* Records excerpted from a collection
/-- The two MCTP buses of R389. -/
inductive MctpBus where
  | i3c | smbus
  deriving DecidableEq, Repr

/-- An MCTP control message (R389). -/
inductive MctpMsg where
  | setEndpointId (eid : Nat)
  | getEndpointId
  | getVersion
  | getMessageTypes
  | other (code : Nat)
  deriving DecidableEq, Repr

/-- A PLDM message (R390). -/
inductive PldmMsg where
  | getTypes
  | getSensorReading (sensor : Nat)
  | other (kind : Nat) (code : Nat)
  deriving DecidableEq, Repr

/-- An OML frame as the receiver of a channel takes it (R249, R251): the sequence number of a sequenced frame (none
for IDLE), the acknowledgement, the nak bit, and whether the CRC is good. -/
structure OmlIn where
  seq : Option Nat
  ack : Nat
  nak : Bool
  crcGood : Bool
  deriving DecidableEq, Repr

/-- The answer of a power domain to the handshake (R353). -/
inductive Answer where
  | grant
  | refuse (reason : Nat)
  | delay
  deriving DecidableEq, Repr

/-- A frame of the station chain (R393, R394): type, source, destination, chain generation and the fields of its payload. -/
structure StaFrame where
  ftype : Nat
  src : Nat
  dst : Nat
  gen : Nat
  payload : List Nat
  deriving DecidableEq, Repr

/-- An event for the Logbook intake (R417, R425): record type, flags and its payload fields. -/
structure LogEvent where
  rtype : Nat
  flags : Nat
  pcc : Nat
  optime : Nat
  payload : List Nat
  deriving DecidableEq, Repr
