/-- Reservoir, parity delta cache and Weir of one slice. -/
structure SliceFlow where
  /-- slots that are not FREE; 03_lays_and_sidings.md R78; reset: zero, all FREE (R455 step 7) -/
  slots : List Slot := []
  /-- stamp of the last use; 03_lays_and_sidings.md R78; reset: model's own, 0 -/
  stamp : Nat := 0
  /-- read misses enter as CLEAN; 03_lays_and_sidings.md SLC_RES_CTRL.fill_on_read; reset: 0x1 -/
  fillOnRead : Bool := true
  /-- channel shown by the siding registers; 03_lays_and_sidings.md SLC_SID_SEL; reset: 0x00 -/
  sidSel : Nat := 0
  /-- an OX7 partition of 8,192 slots is reserved; 14_ox7_mode.md R369; reset: false (SLC_RES_STAT.ox7 0, capacity 0x8000) -/
  ox7Part : Bool := false
  /-- flush age in microseconds; 03_lays_and_sidings.md SLC_DELTA_CTRL.max_age; reset: 0x10 -/
  maxAge : Nat := 0x10
  /-- occupancy that forces a flush; 03_lays_and_sidings.md SLC_DELTA_CTRL.flush_occ; reset: 0x7 -/
  flushOcc : Nat := 7
  /-- stripe entries in use, oldest first; 03_lays_and_sidings.md R87; reset: zero (R455 step 7) -/
  deltas : List DeltaEntry := []
  /-- deposits that wait for an entry; 03_lays_and_sidings.md R87; reset: DESIGN CHOICE empty, log entry 5 -/
  depositWaits : List DepositWait := []
  /-- stale-parity list; 03_lays_and_sidings.md R94; reset: DESIGN CHOICE empty, log entry 5 -/
  stale : List StaleStripe := []
  /-- stripes unprotected under R167 (group, line); 06_hidden_failure.md R167, R183; reset: DESIGN CHOICE empty, log entry 5 -/
  unprotected : List (Nat × Nat) := []
  /-- home full lays confirmed by relay; 03_lays_and_sidings.md SLC_RELAY_COUNT; reset: 0x0 -/
  relays : Nat := 0
  /-- host reads outstanding per channel; 03_lays_and_sidings.md SLC_WEIR_CAP.reads; reset: 0x8 -/
  capReads : Nat := 8
  /-- background watermark; 03_lays_and_sidings.md SLC_WEIR_CAP.bg_watermark; reset: 0x4 -/
  bgMark : Nat := 4
  /-- G; 03_lays_and_sidings.md SLC_WEIR_GUARD.guard_shift; reset: 0x6 -/
  guardShift : Nat := 6
  /-- Q; 03_lays_and_sidings.md SLC_WEIR_GUARD.press_shift; reset: 0x4 -/
  pressShift : Nat := 4
  /-- full lays suspended for reads; 03_lays_and_sidings.md SLC_WEIR_SUSPENDS; reset: 0x0 -/
  suspends : Nat := 0
  /-- entries into the waiting band; 03_lays_and_sidings.md SLC_WEIR_HELD.entries; reset: 0x0000_0000 -/
  heldEntries : Nat := 0
  /-- host writes held in the waiting band; 03_lays_and_sidings.md SLC_WEIR_HELD.held; reset: 0x0000_0000 -/
  heldWrites : Nat := 0
  /-- channels in the waiting band; 03_lays_and_sidings.md SLC_WEIR_STAT.waiting; reset: 0x0000_0000 -/
  waiting : BitVec 32 := 0
  /-- requests not yet forwarded to the slice, by log entry; 04_latency_contract.md R114; reset: DESIGN CHOICE empty, log entry 5 -/
  inputQ : List Nat := []
  /-- line-key slots: region, epoch, line key; 01_planes_and_islands.md R33, 07_mix_and_seal.md R194; reset: empty (keys zeroized) -/
  keySlots : List (Nat × Nat × BitVec 256) := []
  deriving DecidableEq, Repr

/-- Wear and Dredge registers and working state of one slice. -/
structure SliceWear where
  /-- exchange spread; 05_wear_and_drift.md SLC_WEAR_CTRL.exch_shift; reset: 0x14 -/
  exchShift : Nat := 0x14
  /-- exchange enabled; 05_wear_and_drift.md SLC_WEAR_CTRL.exch_en; reset: 0x1 -/
  exchEn : Bool := true
  /-- hot-line hold in ms; 05_wear_and_drift.md SLC_WEAR_CTRL.hot_hold; reset: 0x0A -/
  hotHold : Nat := 0x0A
  /-- snapshot interval in minutes; 05_wear_and_drift.md SLC_WEAR_CTRL.ckpt_min; reset: 0x0A -/
  ckptMin : Nat := 0x0A
  /-- free spare areas for the NOTICE; 05_wear_and_drift.md SLC_WEAR_SPARE.notice; reset: 0x080 -/
  notice : Nat := 0x080
  /-- free spare areas for the DEGRADED; 05_wear_and_drift.md SLC_WEAR_SPARE.critical; reset: 0x028 -/
  critical : Nat := 0x028
  /-- channel shown; 05_wear_and_drift.md SLC_WEAR_SEL; reset: 0x00 -/
  sel : Nat := 0
  /-- exchanges completed; 05_wear_and_drift.md SLC_WEAR_EVENTS.exchanges; reset: 0x0000_0000 -/
  exchanges : Nat := 0
  /-- retirements completed; 05_wear_and_drift.md SLC_WEAR_EVENTS.retirements; reset: 0x0000 -/
  retirements : Nat := 0
  /-- home full lays confirmed less than hot_hold ago, oldest first; 05_wear_and_drift.md R122; reset: DESIGN CHOICE empty, log entry 5 -/
  homeLays : List HotLine := []
  /-- hot list, least recently admitted first; 05_wear_and_drift.md R122; reset: DESIGN CHOICE empty, log entry 5 -/
  hot : List HotLine := []
  /-- braid nodes; 05_wear_and_drift.md braid node; reset: zero (R455 step 7) -/
  braids : Table BraidNode := []
  /-- pass period; 05_wear_and_drift.md SLC_DREDGE_PERIOD.hours; reset: 0x00A8 -/
  hours : Nat := 0x00A8
  /-- corrected symbols that cause a Dredge relay; 05_wear_and_drift.md SLC_DREDGE_LIMITS.sym_relay; reset: 0x3 -/
  symRelay : Nat := 3
  /-- age that causes a Dredge relay; 05_wear_and_drift.md SLC_DREDGE_LIMITS.age_limit; reset: 0x60 -/
  ageLimit : Nat := 0x60
  /-- siding allowance in hours; 05_wear_and_drift.md SLC_DREDGE_SID.allowance_h; reset: 0x00A8 -/
  allowance : Nat := 0x00A8
  /-- passes completed; 05_wear_and_drift.md SLC_DREDGE_PASS.passes; reset: 0x0000_0000 -/
  passes : Nat := 0
  /-- Dredge relays; 05_wear_and_drift.md SLC_DREDGE_COUNT0.relays; reset: 0x0000_0000 -/
  dRelays : Nat := 0
  /-- Dredge redirects; 05_wear_and_drift.md SLC_DREDGE_COUNT0.redirects; reset: 0x0000_0000 -/
  dRedirects : Nat := 0
  /-- frames sent through the ladder; 05_wear_and_drift.md SLC_DREDGE_COUNT1.uncorrectable; reset: 0x0000_0000 -/
  dUncorr : Nat := 0
  /-- lines relayed or laid again under R148; 05_wear_and_drift.md SLC_DREDGE_COUNT1.retention; reset: 0x0000_0000 -/
  dRetention : Nat := 0
  /-- frames queued for the ladder; 05_wear_and_drift.md R145; reset: DESIGN CHOICE empty, log entry 5 -/
  ladder : List DredgeItem := []
  /-- lines queued for a Dredge relay; 05_wear_and_drift.md R139; reset: DESIGN CHOICE empty, log entry 5 -/
  relayQ : List DredgeItem := []
  deriving DecidableEq, Repr

/-- One slice. -/
structure Slice where
  /-- fence epoch; 06_hidden_failure.md R157; reset: 0 (never qualified) -/
  epoch : Nat := 0
  /-- the slice's pair-bank half is owned by its partner; 01_planes_and_islands.md R28; reset: false: after reset the owner is the slice itself -/
  lent : Bool := false
  /-- Turntable and Points; 02_address_path.md R45; reset: see SliceTables -/
  tt : SliceTables := {}
  /-- Reservoir, delta cache, Weir; 03_lays_and_sidings.md R78; reset: see SliceFlow -/
  res : SliceFlow := {}
  /-- wear and Dredge; 05_wear_and_drift.md R120; reset: see SliceWear -/
  wear : SliceWear := {}
  /-- the slice's fault window is open; 04_latency_contract.md R106; reset: false (no fault) -/
  window : Bool := false
  /-- time of the last NOTICE for discarded traffic of the quarantined slice; 06_hidden_failure.md R159; reset: none raised -/
  goneAt : Option Nat := none
  /-- accesses and completions of a quarantined slice discarded; 06_hidden_failure.md R159; reset: 0 (counted since reset) -/
  gone : Nat := 0
  /-- the island self-test of Requalify Unit runs, for this command source; 06_hidden_failure.md R182; reset: none -/
  selfTest : Option Via := none
  /-- remainder of the slice clock; 18_queues_and_counters.md R448; reset: model's own, 0 -/
  cyc : Nat := 0
  deriving DecidableEq, Repr

/-- One pool: its POOL section in force and its registers. -/
structure Pool where
  /-- the configuration in force has a POOL section; 10_configuration_and_function_control.md R486; reset: false (no configuration) -/
  present : Bool := false
  /-- re-formations; 02_address_path.md POOL_ID.generation; reset: 0x00 -/
  generation : Nat := 0
  /-- DPA base in GiB; 02_address_path.md POOL_DPA_BASE.base; reset: 0x0 -/
  base : Nat := 0
  /-- 0 15+1, 1 14+2, 2 7+1; 02_address_path.md POOL_GEOM.geometry; reset: 0x0 -/
  geometry : Nat := 0
  /-- g; 02_address_path.md POOL_GEOM.groups; reset: 0x00 -/
  groups : Nat := 0
  /-- S_pool; 02_address_path.md POOL_GEOM.segments; reset: 0x0000 -/
  segments : Nat := 0
  /-- group map, entries in the register's encoding; 02_address_path.md POOL_GROUP_MAP; reset: 0x00 each -/
  map : List Nat := []
  /-- n; 03_lays_and_sidings.md R73; reset: 0 (no pool) -/
  sidingN : Nat := 0
  /-- flagged OX7; 14_ox7_mode.md POOL_OX7.ox7; reset: 0x0 -/
  ox7 : Bool := false
  /-- sharing mode; 08_host_ports.md R222; reset: false (no pool) -/
  shared : Bool := false
  /-- self_grant; 08_host_ports.md R223; reset: false (no pool) -/
  selfGrant : Bool := false
  /-- clear_on_release; 08_host_ports.md R226; reset: false (no pool) -/
  clearOnRelease : Bool := false
  /-- allow_inject; 08_host_ports.md R232; reset: false (no pool) -/
  allowInject : Bool := false
  /-- mix key; 07_mix_and_seal.md R187; reset: 0 (no pool) -/
  mixKey : BitVec 128 := 0
  /-- DPA to translate; 02_address_path.md POOL_XLATE_IN; reset: 0x0 -/
  xlateIn : BitVec 64 := 0
  /-- result; 02_address_path.md POOL_XLATE_OUT0; reset: 0x0 -/
  xlateOut0 : BitVec 64 := 0
  /-- result; 02_address_path.md POOL_XLATE_OUT1; reset: 0x0 -/
  xlateOut1 : BitVec 64 := 0
  /-- formation is under way; 10_configuration_and_function_control.md R295; reset: false -/
  forming : Bool := false
  /-- the channels are formed once the pages of all of them are read; 10_configuration_and_function_control.md R295, R291; reset: false -/
  formWait : Bool := false
  /-- head whose background operation is the formation; 10_configuration_and_function_control.md R307; reset: none -/
  formBg : Option Nat := none
  /-- a self_grant offer waits until the blocks are cleared; 08_host_ports.md R223, R226; reset: false -/
  grantDue : Bool := false
  /-- released blocks (GiB of the DPA) being cleared; 08_host_ports.md R226; reset: none -/
  clearing : List Nat := []
  /-- Drain OX7 Lines under way: its source, and the lines at its start; 14_ox7_mode.md R381; reset: none -/
  drainReq : Option (Via × Nat) := none
  /-- an OX7 pool admits writes (its drain record is stored); 14_ox7_mode.md R377; reset: true: nothing to wait for -/
  drainOpen : Bool := true
  /-- writes kept for recovery after an ABORT; 10_configuration_and_function_control.md R310; reset: none -/
  retained : List Req := []
  /-- pool node: sum, highest mean, least free areas, siding wear, estimated leaves, life used; 05_wear_and_drift.md R151, 0xC060; reset: empty: zeros -/
  node : List Nat := []
  deriving DecidableEq, Repr

/-- One Dynamic Capacity extent of a head (R221-R226). -/
structure Extent where
  /-- pool; 08_host_ports.md R221; reset: none -/
  pool : Nat := 0
  /-- DPA base in GiB; 08_host_ports.md R222; reset: none -/
  base : Nat := 0
  /-- size in GiB; 08_host_ports.md R222; reset: none -/
  size : Nat := 0
  /-- tag of a shared extent; 08_host_ports.md R222; reset: none -/
  tag : Nat := 0
  /-- committed, or only offered; 08_host_ports.md R224; reset: none -/
  committed : Bool := false
  /-- a release has been accepted and is not complete; 08_host_ports.md R225; reset: none -/
  releasing : Bool := false
  /-- requests admitted before the release that are still open; 08_host_ports.md R225; reset: none -/
  before : List Nat := []
  deriving DecidableEq, Repr
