/-- Puts function f into a state. -/
def State.setFn (s : State) (f : Nat) (st : FnState) : State := s.updFn f fun x => { x with state := st }

/-- Function f is RUNNING. -/
def State.running (s : State) (f : Nat) : Bool := (s.fn f).state == .running

/-- Folds an operation over a list. -/
def State.foldL {α : Type} (s : State) (l : List α) (f : State → α → State) : State := l.foldl f s

/-! ## Logbook intake (R425) -/

/-- OPTIME in ns at the crystal's resolution of 2^-15 s (R426, R428); `ofrac` counts 800 MHz cycles below 1/1024 s. -/
def State.optimeNs (s : State) : Nat := (s.log.optime * 32 + s.log.ofrac * 32 / 781250) * 1000000000 / 32768

/-- Wall time in ns, where it is set (R428). -/
def State.wallNs (s : State) : Option Int := s.log.wall.map fun o => o + (s.optimeNs : Int)

/-- An event for the Logbook with a flags word: queued with PCC and OPTIME, or counted as lost where the intake queue is FULL, which
sets its OVERRUN bit (R443), or where the Logbook is stopped (R425). -/
def State.logEventWith (s : State) (rtype flags : Nat) (payload : List Nat) : State :=
  let lost : State := { s with log := { s.log with
    lost := wrapAdd 32 s.log.lost 1,
    firstLoss := if s.log.lost = 0 then s.log.optime else s.log.firstLoss } }
  if s.running fnLog then
    (if s.log.intake.length < 2 ^ (s.queue 18).depthLog2 then
      let s := if s.log.intake.isEmpty then s.updQueue 18 fun x => { x with fired := false } else s
      { s with log := { s.log with intake := s.log.intake ++ [{ rtype, flags, pcc := s.dep.live.pcc, optime := s.log.optime, payload }] } }
    else lost.updQueue 18 fun x => { x with overrun := true })
  else lost

/-- The events that wait in the intake queue are counted as lost (R303, R310, R425, R444). -/
def State.loseIntake (s : State) : State :=
  let n := s.log.intake.length
  if n = 0 then s
  else { s with log := { s.log with intake := [], lost := wrapAdd 32 s.log.lost n,
                                    firstLoss := if s.log.lost = 0 then s.log.optime else s.log.firstLoss } }

/-- An event for the Logbook. -/
def State.logEvent (s : State) (rtype : Nat) (payload : List Nat) : State := s.logEventWith rtype 0 payload

/-! ## Event records of the heads (R233) -/

/-- The number of a log of R233. -/
def logInfo : Nat := 0
def logWarn : Nat := 1
def logFail : Nat := 2
def logFatal : Nat := 3
def logDc : Nat := 4

/-- Adds a record to a log of head p: 64 records; a record over that is counted, with the times of the first and last (R233; the
overflow of CXL, PRESUMED, log entry 9). The interrupt of the head is
asserted where its policy asks for MSI-X (the low two bits, PRESUMED: log entry 9). -/
def State.headEvent (s : State) (p lg : Nat) (kind : EventKind) (fields : List Nat) : State :=
  let now := (s.wallNs.getD 0).toNat
  s.updPort p fun x =>
    let l := tget {} x.logs lg
    let h := match l.recs.getLast? with
      | some r => r.handle % 65535 + 1
      | none => 1
    let l' := if l.recs.length < 64 then { l with recs := l.recs ++ [{ handle := h, kind, fields }] }
      else { l with overflow := l.overflow + 1, firstOver := if l.overflow = 0 then now else l.firstOver, lastOver := now }
    { x with logs := tput {} lg l' x.logs, msix := x.msix || (x.intPolicy.getD lg 0 % 4 == 1) }

/-- The heads that exist: 8 at x16, 16 at x8 (R214). -/
def State.headList (s : State) : List Nat := List.range (if s.cfg.x8 then 16 else 8)

/-- A record to every head. -/
def State.eventAll (s : State) (lg : Nat) (kind : EventKind) (fields : List Nat) : State :=
  s.foldL s.headList fun s p => s.headEvent p lg kind fields
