/-- The tables of a channel of pool p as formation number `id` leaves them, with the count of free areas. -/
def State.formTables (s : State) (p n id : Nat) : State :=
  let area := if s.onMgmtBraid n && s.dep.live.mgmtForm then some ((s.pool p).segments + 1) else none
  let P := s.pool p
  let age := s.layEpoch
  let s := s.updChan n fun c => c.asFormed P p n id age area
  s.updChan n fun c => { c with node := { c.node with freeAreas := c.freeCount } }

/-- One more channel formation has been made. -/
def State.countForm (s : State) : State := { s with cfg := { s.cfg with forms := s.cfg.forms + 1 } }

/-- Forms one channel of a pool (R295 steps 3 to 5): fresh tables, new keys, an empty Points table, a new journal with its
first snapshot, and the siding. The management area keeps its contents. Its epoch is 1 (R157). -/
def State.formChan (s : State) (p n : Nat) : State :=
  let k := chanSlice n
  let s := ((s.unformChan n).drawSalts k).countForm
  let s := (s.formTables p n s.cfg.forms).setChanEpoch n 1
  let s := if (s.slice k).epoch = 0 then s.setSliceEpoch k 1 else s
  (s.issueCtrl n 9 0).snapshot n

/-- The formation record of a braid (R293); in 7+1 geometry the index of the lower half comes first. -/
def Pool.record (P : Pool) (p b : Nat) (forming : Bool) : FormRec :=
  { pool := p, generation := P.generation, geometry := P.geometry,
    indices := ((List.range P.groups).filter fun i => P.map.getD i 0 % 64 == b) ++
      (List.range P.groups).filter fun i => P.map.getD i 0 % 64 == b + 32, groups := P.groups, sidingN := P.sidingN,
    keyHash := BitVec.ofNat 64 (beNum ((sha384 (bvBytes 16 P.mixKey)).take 8)), forming }

/-- The record that a sparse table of records defaults to. -/
def formRecDefault : FormRec := { pool := 0, generation := 0, geometry := 0, indices := [], groups := 0, sidingN := 0, keyHash := 0, forming := false }

/-- Writes the formation records of a pool's braids. -/
def State.putRecords (s : State) (p : Nat) (forming : Bool) : State :=
  let P := s.pool p
  s.foldL P.braids fun s b => s.updDepot 4 fun d => { d with forms := tput formRecDefault b (P.record p b forming) d.forms }

/-- The regions of a pool become FREE with no sweep (R206). -/
def State.dropRegions (s : State) (p : Nat) : State :=
  let P := s.pool p
  let gone := s.sealing.regions.filter fun e => e.2.state != .free && P.contains (e.2.base * 2 ^ 30)
  let s := s.foldL gone fun s e =>
    let s := { s with sealing := { s.sealing with keys := terase s.sealing.keys e.1 } }
    (s.updRegion e.1 fun _ => {}).syncRegion e.1
  if gone.isEmpty then s else s.pushKeys.startQueued

/-- Step 2 of a formation (R295): the regions of a pool and its entries of the poison list go. -/
def State.dropContents (s : State) (p : Nat) : State :=
  let P := s.pool p
  let s := s.dropRegions p
  if s.dep.live.poison.any fun e => P.contains e.dpa then
    s.updDepot 9 fun d => { d with poison := d.poison.filter fun e => !P.contains e.dpa }
  else s

/-- What the slices hold of a pool is dropped: slots, delta entries, stale and unprotected stripes. -/
def State.dropPoolWork (s : State) (p : Nat) (ox7Too : Bool) : State :=
  let P := s.pool p
  let mine (G : Nat) : Bool := P.map.any fun e => decide (128 ≤ e) && groupOfEntry e == G
  s.foldL ((List.range 16).filter fun k => P.usesSlice k) fun s k => s.updRes k fun r =>
    { r with slots := r.slots.filter fun y => y.mgmt || y.pool != p || (y.state == .ox7 && !ox7Too),
             deltas := r.deltas.filter fun e => isMgmt e.line || !mine e.grp,
             depositWaits := r.depositWaits.filter fun w => isMgmt w.line || w.chan ∉ P.chans }

/-- Two pools with a size share a part of the DPA space (R40). -/
def State.overlaps (s : State) (p : Nat) : Bool :=
  let P := s.pool p
  s.pools.any fun e => e.1 != p && e.2.present && decide (0 < P.bytes ∧ 0 < e.2.bytes) &&
    decide (P.base * 2 ^ 30 < e.2.base * 2 ^ 30 + e.2.bytes ∧ e.2.base * 2 ^ 30 < P.base * 2 ^ 30 + P.bytes)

* Exercise prompt
Of the lines above, output exactly those from the line bearing "let s := s.dropRegions p" through the line bearing "s.foldL ((List.range 16).filter", inclusive.

* Finished exercise
  let s := s.dropRegions p
  if s.dep.live.poison.any fun e => P.contains e.dpa then
    s.updDepot 9 fun d => { d with poison := d.poison.filter fun e => !P.contains e.dpa }
  else s

/-- What the slices hold of a pool is dropped: slots, delta entries, stale and unprotected stripes. -/
def State.dropPoolWork (s : State) (p : Nat) (ox7Too : Bool) : State :=
  let P := s.pool p
  let mine (G : Nat) : Bool := P.map.any fun e => decide (128 ≤ e) && groupOfEntry e == G
  s.foldL ((List.range 16).filter fun k => P.usesSlice k) fun s k => s.updRes k fun r =>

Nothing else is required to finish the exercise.